## Segmenting and Clustering Neighborhoods in Toronto
### Let's get started
import necessary packages


In [12]:
import pandas as pd # library for data analsysis
import numpy as np # library to handle data in a vectorized manner
import random # library for random number generation
#  http://beautiful-soup-4.readthedocs.io/en/latest/    # for more advanced web scraping  

import lxml
import html5lib

print('Libraries imported.')

Libraries imported.


Get postal code data from Wikipedias page List of "postal codes of Canada: M"  

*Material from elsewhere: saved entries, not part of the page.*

-- ==== Sys2Proof/Machine/Assembler.lean ====
section
/-! DEFINITION. Event scripts (30_encoding R70, R71): the statements, the expansion of each pseudo-instruction, and the words. -/

namespace Sys2Proof.Machine

/-- A statement of an event script: an event (30_encoding R70) or a pseudo-instruction (R71). -/
inductive Stmt where
  /-- one event -/
  | event (i : Instr)
  /-- `BYTE v` -/
  | byte (v : Byte)
  /-- `BITS n v` -/
  | bits (n : Nat) (v : Byte)
  /-- `FRAME b0 b1 ... b8` -/
  | frame (bytes : Vector Byte 9)
  /-- `STBS n` -/
  | stbs (n : Nat)
  /-- `POLLS n` -/
  | polls (n : Nat)
deriving DecidableEq, Repr

/-- Why a script does not assemble (30_encoding R70: "an assembly error, not a refused word"). -/
inductive AsmError where
  /-- an operand outside its legal values -/
  | illegalOperand
  /-- too many or too few operands -/
  | operandCount
  /-- no mnemonic of 30_encoding R62 or R71 -/
  | unknownMnemonic
  /-- an operand that is no number -/
  | notANumber
deriving DecidableEq, Repr

/-- The operands are legal: those of the event (30_encoding R63), or the ranges of R71. -/
def stmtWf : Stmt → Bool
  | .event i => i.wf
  | .byte _ => true
  | .bits n v => decide (1 ≤ n ∧ n ≤ 8 ∧ v.toNat < 2 ^ n)
  | .frame _ => true
  | .stbs n => decide (1 ≤ n)
  | .polls n => decide (1 ≤ n)

/-- `CLK v[0]`, ..., `CLK v[n-1]` (30_encoding R71; least significant bit first, 20_memory R44). -/
def bitsEvents (n : Nat) (v : Byte) : List Instr := (List.range n).map fun k => .clk (v.extractLsb' k 1)

/-- The events a statement stands for (30_encoding R71). -/
def expand : Stmt → List Instr
  | .event i => [i]
  | .byte v => bitsEvents 8 v
  | .bits n v => bitsEvents n v
  | .frame bytes => bytes.toList.flatMap (bitsEvents 8)
  | .stbs n => List.replicate n .stb
  | .polls n => List.replicate n .poll

/-- The words of a statement, or an assembly error (30_encoding R70, R71). -/
def assembleStmt (st : Stmt) : Except AsmError (List Byte) :=
  if stmtWf st then .ok ((expand st).map encode) else .error .illegalOperand

/-- The words of a script, in order. -/
def assemble : List Stmt → Except AsmError (List Byte)
  | [] => .ok []
  | st :: sts => do
    let ws ← assembleStmt st
    let rest ← assemble sts
    return ws ++ rest

end Sys2Proof.Machine
end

Then turn it into a panda dataframe

In [13]:
url = 'https://en.wikipedia.org/wiki/List_of_postal_codes_of_Canada:_M'
df = pd.read_html(url, attrs={"class": "wikitable"})[0]   # 0 is for the 1st table in this particular page
df.head()

Unnamed: 0,Postal Code,Borough,Neighbourhood
0,M1A,Not assigned,Not assigned
1,M2A,Not assigned,Not assigned
2,M3A,North York,Parkwoods
3,M4A,North York,Victoria Village
4,M5A,Downtown Toronto,"Regent Park, Harbourfront"


Clean the data in the dataframe df

In [14]:
df['Borough']=df['Borough'].replace('Not assigned',np.NaN)   # replace 'Not assigned' with NaN 
df=df.dropna() 
df.reset_index(drop=True, inplace=True)
print("Dropped 'Not assigned' values in the 'Postal Code' column!")

# pd.set_option('display.max_rows', None)     # show all data in dataframe

# check for mispelled 'Not assigned' values in 'Borough' which has not been replaced
print("Any mispelles not assigned values in 'Borough'?  " + str(df['Borough'][df['Borough'].str.lower().str.contains('t as', regex=False)]) + ", " + str(df['Borough'][df['Borough'].str.lower().str.contains('not ', regex=False)]) )   

# find non unique (duplicate) postal codes 
dupli= "no"
for d in df['Postal Code'].duplicated().unique():
    if d == True:
        dupli = ""
print("There is " + dupli+" duplicate 'Postal Code' rows!")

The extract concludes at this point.